Wednesday, January 19, 2011


Lorette Potatoes...They are made from a combo of mashed potatoes & pâte à choux. They are then hand piped and finished off in the oven...


Step One-Prepare Potatoes

3 Russet potatoes

4 Tablespoons butter

2 eggs

 salt & pepper to taste


Peel and quarter the potatoes.  

Boil in salted water until soft-about 20 minutes.  

Drain well and puree with a mixer for a few seconds. 

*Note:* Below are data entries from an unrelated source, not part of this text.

-- ==== Sys2Proof/Safety.lean ====
section
/-! DEFINITION. What a safe run is: the impulse numbers that the tables define, and the invariant of every state that a
run from reset reaches (40_phase_control.md R135, 10_state.md R25 to R35). -/

namespace Sys2Proof.Machine

/-- OperandFetch defines an action for impulse `n` of this word: impulse 1 always (it resolves the source, skips to the
destination or halts), the source lines of `mas` and the destination lines of `mad` (40_phase_control.md R142 to R150). -/
def operandImpulseDefined (w : Word) (n : Nat) : Bool :=
  n == 1 || (decide (2 ≤ n) && decide (n ≤ sourceLines (fieldMas w))) ||
    (decide (6 ≤ n) && decide (n ≤ 5 + destLines (fieldMad w)))

/-- The tables define an action for the impulse that the next `advance()` runs (40_phase_control.md R135). -/
def State.impulseDefined (s : State) : Bool :=
  match s.phase with
  | .fetch => decide (1 ≤ s.impulse) && decide (s.impulse ≤ 3)
  | .operandFetch => operandImpulseDefined s.ir s.impulse
  | .execute =>
    match decodeWord s.ir with
    | .ok i => decide (1 ≤ s.impulse) && decide (s.impulse ≤ executeLines i)
    | .error _ => false
  | .interrupt => decide (1 ≤ s.impulse) && decide (s.impulse ≤ 8)

/-- The controller is in order: a core that has not halted is at an impulse that the tables define, and past Fetch it holds a
legal word in IR. -/
def State.controlOk (s : State) : Prop :=
  s.halted = false →
    s.impulseDefined = true ∧ (s.phase = .operandFetch → ∃ i, decodeWord s.ir = .ok i)

/-- The invariant of the states that a run from reset reaches: memory is in canonical form, the counter is from 1 to 10
(10_state.md R33), a reason is there exactly when the core has halted (10_state.md R35), it is never ImpulseOutOfRange
(40_phase_control.md R135), and the controller is in order. -/
structure State.Inv (s : State) : Prop where
  /-- Memory is in canonical form. -/
  memory : Memory.wf s.mem
  /-- The counter is at least 1. -/
  impulsePos : 1 ≤ s.impulse
  /-- The counter is at most 10. -/
  impulseLe : s.impulse ≤ 10
  /-- There is a reason exactly when the core has halted. -/
  reasonIff : s.reason.isSome = s.halted
  /-- The reason is not ImpulseOutOfRange. -/
  inRange : ∀ p, s.reason ≠ some (.impulseOutOfRange p)
  /-- The controller is in order. -/
  control : s.controlOk

/-- No instruction or interrupt entry is in flight: the core is about to fetch. -/
def State.atBoundary (s : State) : Prop :=
  s.halted = false ∧ s.phase = .fetch ∧ s.impulse = 1

end Sys2Proof.Machine
end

Step Two-Make Pate a Choux 

1/2c. water

1 tsp. sugar

4 Tablespoons butter

1/2c. flour

1/8 tsp. salt

2 eggs


1 egg + 1 Tablespoon water as an egg wash


In a saucepan, boil the water.  Reduce to medium and add sugar and butter.  When the butter is melted, add flour and salt.  Stir quickly to form a ball.  Remove from heat.  Cool 3 minutes and beat in eggs one at a time to form a thick dough.  Add this to the potatoes and stir.  Place in a pastry bag and pipe round shapes onto a parchment lined pan. Brush with the egg wash and sprinkle with kosher salt or sea salt.  Bake at 400 degrees for approx 30 minutes! Enjoy!